Increasing globalisation, rapidly evolving technology, new virtualised ways of working, are all commercial trends that are changing the IT landscape. Outsourcing may be seen by some as a way of relinquishing the shackles of responsibility. However, companies that are “insourcing” can be blissfully unaware of the pitfalls and ongoing employee liabilities that they must absorb.

Outsourcing is the act of one organisation (Client) contracting with an external supplier (Supplier) to provide services that might otherwise be performed by in-house employees.

IT based services are regularly outsourced by large companies. Indeed in a recent survey KPMG interviewed 230 businesses, with a total IT budget of £30bn. Of these companies 76% of organisations said that they will maintain the same level of outsourcing or increase it over the next year.

Technology seems to be increasingly driving UK businesses and outsourcing is central to this. Suppliers of IT services must react to new demands from customers such as multi-sourced contracts and new delivery options.

Many companies see the obvious advantages of outsourcing, including developing internal staff, risk sharing and reducing overheads. However, they fail to see the potential problems if they have not identified their legal obligations. These can come in the form of their obligations under the Transfer of Undertakings (Protection of Employment) Regulations 2006 (TUPE). Employers are obliged, under TUPE, to inform and consult staff about the proposed transfer, either by writing to and talking to the employees concerned, or to a staff or union representative. The penalty for failing to inform and consult is potentially severe. It is a maximum of 13 weeks’ pay, per affected individual.

TUPE does not just impose obligations on the Client. Under TUPE, the Supplier has to respect employment terms of employees such as salary, hours, overtime allowances, redundancy packages, holiday entitlements, union recognition and so on. Any changes because of the transfer are void and if they are for a reason connected to the transfer then subject to a special defence they are also void.
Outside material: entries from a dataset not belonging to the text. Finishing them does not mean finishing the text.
-- ==== Sys2Proof/Machine/Sequencer.lean ====
section
/-!
DEFINITION. The microstep sequencer and the coil references of a step axis (spec/08 R192, R194, R195, R199): what
runs between two strobe instants without a command. A microstep comes about when the next command that can see it
runs, at its own instant.
-/

namespace Sys2Proof.Machine

/-- M = 2^MRES (R194). -/
def Dev.mres (d : Dev) (n : Stx) : Nat := 2 ^ d.rdF (Reg.STX_CFG n) 2 0

/-- The bridges are on: enabled, not silenced, driven by this member, in RUN (R198, R207, R380). -/
def Dev.bridgesOn (d : Dev) (n : Stx) : Bool :=
  decide (d.pwr.st = .run) && d.rdB (Reg.STX_CTRL n) 0 && !d.stepd[n].silenced && d.drivesAx (Stx.axis n)

/-- Electrical angle of an issued count, 2³² to the turn (R194). -/
def Dev.stepAngle (d : Dev) (n : Stx) (m : Int) : Word :=
  let m := if d.rdB (Reg.STX_CFG n) 5 then -m else m
  let r := d.mres n
  if r = 1 then wi (2 ^ 29 + m * 2 ^ 30) else wi (m * 2 ^ 30 / r)

/-- A coil reference I × cos θ (R194): a cosine of 16 bits times the current. -/
def refWord (i th : Word) : Word := fmul i (fofRat ((cosSign th : Rat) * cos16 (foldAngle th) / 2 ^ 15))

/-! ### A coil's bridge state (R192, R197, R200) -/

/-- The time since `mark` is counted for the voltage that the coil sees (R200). -/
def Coil.account (c : Coil) (now : Nat) : Coil :=
  let dt := now - c.mark
  match c.phase with
  | .blank | .on => { c with mark := now, hi := c.hi + (if c.plus then dt else 0), lo := c.lo + (if c.plus then 0 else dt) }
  | .fast => { c with mark := now, hi := c.hi + (if c.plus then 0 else dt), lo := c.lo + (if c.plus then dt else 0) }
  | .slow | .off => { c with mark := now }

/-- An on phase starts, blanking first. -/
def Coil.start (c : Coil) (plus : Bool) (now : Nat) : Coil :=
  { c.account now with phase := .blank, plus := plus, onAt := now }

/-- The off-time starts, with fast decay where FD is not 0. -/
def Coil.turnOff (c : Coil) (fd now : Nat) : Coil :=
  { c.account now with phase := if fd = 0 then .slow else .fast, offAt := now }

/-- A coil obeys a new reference sign (R197): at 0 it is in slow decay; a change of sign ends an on phase with an
ordinary off-time; a coil that was off, or whose off-time ran out at a reference of 0, starts an on phase. -/
def Coil.follow (c : Coil) (s : Int) (fd toff now : Nat) : Coil :=
  let plus := decide (0 < s)
  match c.phase with
  | .off => if s = 0 then { c.account now with phase := .slow, offAt := now } else { c.start plus now with shorts := 0 }
  | .blank | .on =>
    if s = 0 then { c.account now with phase := .slow, offAt := now } else if c.plus = plus then c else c.turnOff fd now
  | .fast => if s = 0 then { c.account now with phase := .slow } else c
  | .slow => if s ≠ 0 ∧ c.offAt + toff ≤ now then c.start plus now else c

/-- FD of CHOP_CFG. -/
def Dev.fd (d : Dev) (n : Stx) : Nat := d.rdF (Reg.STX_CHOP_CFG n) 20 16
/-- TOFF and BLANK in 5 ns units. -/
def Dev.toffT (d : Dev) (n : Stx) : Nat := 100 * d.rdF (Reg.STX_CHOP_CFG n) 6 0
def Dev.blankT (d : Dev) (n : Stx) : Nat := 50 * d.rdF (Reg.STX_CHOP_CFG n) 12 8

/-- References in force from the issued count, and the coils' reaction at `now` (R194, R199, R207). -/
def Dev.stepRefsAt (d : Dev) (n : Stx) (now : Nat) : Dev :=
  if d.bridgesOn n then
    let th := d.stepAngle n d.stepd[n].issued
    let i := d.rd (Reg.STX_I_RUN n)
    let i := if d.rdB (Reg.STX_STATUS n) 1 then fmul i (fofRat ((d.rdF (Reg.STX_CUR_CFG n) 23 16 : Rat) / 100)) else i
    let tb := th - 0x40000000#32
    let d := (d.wr (Reg.STX_REF_AB n 0) (refWord i th)).wr (Reg.STX_REF_AB n 1) (refWord i tb)
    (d.modStep n (fun s => { s with
      coilA := s.coilA.follow (cosSign th) (d.fd n) (d.toffT n) now
      coilB := s.coilB.follow (cosSign tb) (d.fd n) (d.toffT n) now })).wrB (Reg.STX_STATUS n) 0 true
  else
    let off := fun (c : Coil) => { c.account now with phase := .off, shorts := 0 }
    let d := (d.wr (Reg.STX_REF_AB n 0) 0).wr (Reg.STX_REF_AB n 1) 0
    (d.modStep n (fun s => { s with coilA := off s.coilA, coilB := off s.coilB })).wrB (Reg.STX_STATUS n) 0 false

/-- The references at the present time. -/
def Dev.stepRefs (d : Dev) (n : Stx) : Dev := d.stepRefsAt n d.now

/-! ### The sequencer (R195) -/

/-- Microsteps of the current period due by `now`: the i-th of k comes (2i − 1) P ÷ 2k after its strobe. -/
def Dev.stepsDue (d : Dev) (n : Stx) (now : Nat) : Nat :=
  let s := d.stepd[n]
  let k := s.seqBy.natAbs
  if d.pwmP = 0 then k else min k ((2 * k * (now - s.seqT0) / d.pwmP + 1) / 2)

/-- The instant of microstep `i` of the period, on the 5 ns grid. -/
def Dev.stepTime (d : Dev) (n : Stx) (i : Nat) : Nat :=
  let k := d.stepd[n].seqBy.natAbs
  d.stepd[n].seqT0 + ((2 * i - 1) * d.pwmP + 2 * k - 1) / (2 * k)

/-- One microstep (R195, R199): the issued count, STEPS_ISSUED, the standstill timer and the references. -/
def Dev.microstep (d : Dev) (n : Stx) : Dev :=
  let s := d.stepd[n]
  let t := d.stepTime n (s.seqDone + 1)
  let k : Int := s.seqDone + 1
  let m := s.seqFrom + (if 0 ≤ s.seqBy then k else -k)
  let d := d.modStep n (fun s => { s with issued := m, seqDone := s.seqDone + 1, standAt := t, stood := false })
  ((d.wr (Reg.STX_STEPS_ISSUED n) (wi (m - s.origin))).wrB (Reg.STX_STATUS n) 1 false).stepRefsAt n t

/-- `k` microsteps, one after the other. -/
def Dev.microstepRun (d : Dev) (n : Stx) : Nat → Dev
  | 0 => d
  | k + 1 => (d.microstep n).microstepRun n k

/-- The sequencer up to the present time. -/
def Dev.sequence (d : Dev) (n : Stx) : Dev := d.microstepRun n (d.stepsDue n d.now - d.stepd[n].seqDone)

/-- Every axis's sequencer up to the present time, as a host read finds it (R195, log 32). -/
def Dev.sequenceNow (d : Dev) : Dev := stxes.foldl Dev.sequence d

/-- Every microstep of the period that a strobe instant ends. -/
def Dev.sequenceAll (d : Dev) (n : Stx) : Dev := d.microstepRun n (d.stepd[n].seqBy.natAbs - d.stepd[n].seqDone)

/-- The sequencer stands: nothing more is issued before the next strobe instant. -/
def Dev.sequenceStop (d : Dev) (n : Stx) : Dev := d.modStep n (fun s => { s with seqFrom := s.issued, seqBy := 0, seqDone := 0 })

/-- A current period starts whose microsteps take the issued count to `m`. -/
def Dev.sequenceTo (d : Dev) (n : Stx) (m : Int) : Dev :=
  d.modStep n (fun s => { s with seqFrom := s.issued, seqBy := m - s.issued, seqDone := 0, seqT0 := d.now })

end Sys2Proof.Machine
end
A client engaging a contractor to do work on its behalf, reassigning such a contract or bringing the work “in-house” (a Service Provision Change).This can, therefore, encompass an initial (or first generation) outsourcing, a subsequent (or second generation) outsourcing or an in-sourcing. However, the supply of goods and “one-off buying-in of services” are excluded.

TUPE applies to outsourcing by virtue of a Service Provision Change. In order to identify whether there is a service provision change, and therefore whether the outsourcing will attract TUPE, there must be an “organised grouping of employees” situated in Great Britain before the outsourcing, that has as its “principal purpose” the carrying out of the relevant services on behalf of its client.
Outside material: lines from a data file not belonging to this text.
-- ==== Sys2Proof/Machine/Motion.lean ====
section
/-!
DEFINITION. The profile generators (spec/04): set-points, limits and the governor, the queue and its
requests, coordinated plug entries, compares, the position latch, homing, and the displacement ledger.
-/

namespace Sys2Proof.Machine

/-! ### Axis facts -/

/-- The step axis of a generator, if it is one. -/
def stxOf (a : Axis) : Option Stx := if h : 16 ≤ a.val then some ⟨a.val - 16, by omega⟩ else none
/-- The servo axis of a generator, if it is one. -/
def saxOf (a : Axis) : Option Sax := if h : a.val < 16 then some ⟨a.val, h⟩ else none

/-- CTRL.EN of the axis (R93). -/
def Dev.axEn (d : Dev) (a : Axis) : Bool :=
  match stxOf a with
  | some n => d.rdB (Reg.STX_CTRL n) 0
  | none => d.rdB (Reg.SAX_CTRL a) 0

/-- The count of a channel as R33 latches it: COUNT + ALIGN (R128). -/
def Dev.encCount (d : Dev) (c : Enc) : Int := (d.rd (Reg.ENC_COUNT c) + d.rd (Reg.ENC_ALIGN c)).toInt

/-- The axis position's integer part (R89), live. -/
def Dev.posInt (d : Dev) (a : Axis) : Int :=
  let base := match stxOf a with
    | some n => d.stepd[n].issued
    | none => d.encCount a
  (wi base + d.rd (Reg.MOT_POS_OFFSET a)).toInt

/-- The same as it stood at the last strobe instant: what the programs' tasks read (R33, R250). -/
def Dev.posSnap (d : Dev) (a : Axis) : Int :=
  let base := match stxOf a with
    | some n => wi d.stepd[n].issuedSnap
    | none => d.sn (Reg.ENC_COUNT a) + d.sn (Reg.ENC_ALIGN a)
  (base + d.sn (Reg.MOT_POS_OFFSET a)).toInt

/-- Motion in increasing direction (`up`) is toward closed (R90). -/
def Dev.closing (d : Dev) (a : Axis) (up : Bool) : Bool := up != d.rdB (Reg.MOT_MCFG a) 2
/-- MCFG.MODE is FOLLOW. -/
def Dev.follow (d : Dev) (a : Axis) : Bool := d.rdF (Reg.MOT_MCFG a) 1 0 == 1

/-- Velocity limit of a direction (R90, R99). -/
def Dev.limV (d : Dev) (a : Axis) (up : Bool) : Rat :=
  ((d.rd (if d.closing a up then Reg.MOT_LIM_C_V a else Reg.MOT_LIM_O_V a)).toNat : Rat)
/-- Acceleration and jerk limits of a direction. -/
def Dev.lim (d : Dev) (a : Axis) (up : Bool) : Lim :=
  if d.closing a up then ⟨((d.rd (Reg.MOT_LIM_C_A a)).toNat : Rat), ((d.rd (Reg.MOT_LIM_C_J a)).toNat : Rat)⟩
  else ⟨((d.rd (Reg.MOT_LIM_O_A a)).toNat : Rat), ((d.rd (Reg.MOT_LIM_O_J a)).toNat : Rat)⟩
/-- Run-down limits: STOP_A and STOP_J where asked for and non-zero, else the direction's (R105, R106). -/
def Dev.rdLim (d : Dev) (a : Axis) (quick : Bool) (up : Bool) : Lim :=
  let l := d.lim a up
  let sa := (d.rd (Reg.MOT_STOP_A a)).toNat
  let sj := (d.rd (Reg.MOT_STOP_J a)).toNat
  ⟨if quick && sa != 0 then sa else l.a, if quick && sj != 0 then sj else l.j⟩

/-- The limits of the axis have been committed (R96): none of the six is 0. -/
def Dev.limitsSet (d : Dev) (a : Axis) : Bool :=
  [Reg.MOT_LIM_O_V a, Reg.MOT_LIM_O_A a, Reg.MOT_LIM_O_J a, Reg.MOT_LIM_C_V a, Reg.MOT_LIM_C_A a,
    Reg.MOT_LIM_C_J a].all (fun r => d.rd r != 0)

/-- The governor speed of a direction (R100), 0 where it does not apply. -/
def Dev.governor (d : Dev) (a : Axis) (up : Bool) : Rat := if d.closing a up then d.mot[a].vKeC else d.mot[a].vKeO
/-- v_KE from SCALE, a cap in 0.1 J and a mass in 0.1 kg; 0 = no governor (R100). -/
def vKe (scale cap mass : Nat) : Rat :=
  if cap = 0 ∨ mass = 0 then 0 else (scale : Rat) / 65536 * 1000 * sqrtR (2 * cap / mass)
/-- The governor is computed at commit (R100). -/
def Dev.setGovernor (d : Dev) (a : Axis) : Dev :=
  let sc := (d.rd (Reg.MOT_SCALE a)).toNat
  let m := d.rdF (Reg.MOT_MASS a) 15 0
  d.modMot a (fun x => { x with
    vKeO := vKe sc (d.rdF (Reg.MOT_KE_CAP a) 31 16) m, vKeC := vKe sc (d.rdF (Reg.MOT_KE_CAP a) 15 0) m })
In order to constitute an “organised grouping of employees” it is not enough that employees carry out the majority of their work for a particular client. Rather, employees must be organised by reference to the requirements of the client’s team. Therefore there may not be an identifiable grouping of employees if, for example, the contractor uses different employees each day or week to provide the service or the employees provide services to a number of clients, for example in a shared service environment or if the employee is assigned to, for example, the night shift but spends 100% of his time working for the client.

If TUPE does apply to an outsourcing, Suppliers will need to consider a number of employee related issues. The same issues will arise at the end of an outsourcing when there is a change of supplier or the activity is brought in-house back to the client.

The employment of those assigned to the Supplier automatically transfers to the Supplier on their existing terms.

Any dismissal that occurs by reason of a TUPE transfer will automatically be unfair and the employee will be able to bring a claim of unfair dismissal against the Supplier.

Throughout the contract both the Supplier and the client will want to seek to protect themselves and will seek to do this through negotiating warranties and indemnities.

Both parties may also want to keep an eye to the future and consider exit provisions. For example, the Supplier may want an indemnity from the Client in respect of the next supplier not matching the terms and conditions provided. The Client may want a commitment by the Supplier to indemnify a successive supplier in order not to put off future suppliers. If this is not agreed, the Client may ask for the Supplier to indemnify them in respect of any losses incurred by virtue of their providing an identical indemnity to any subsequent supplier.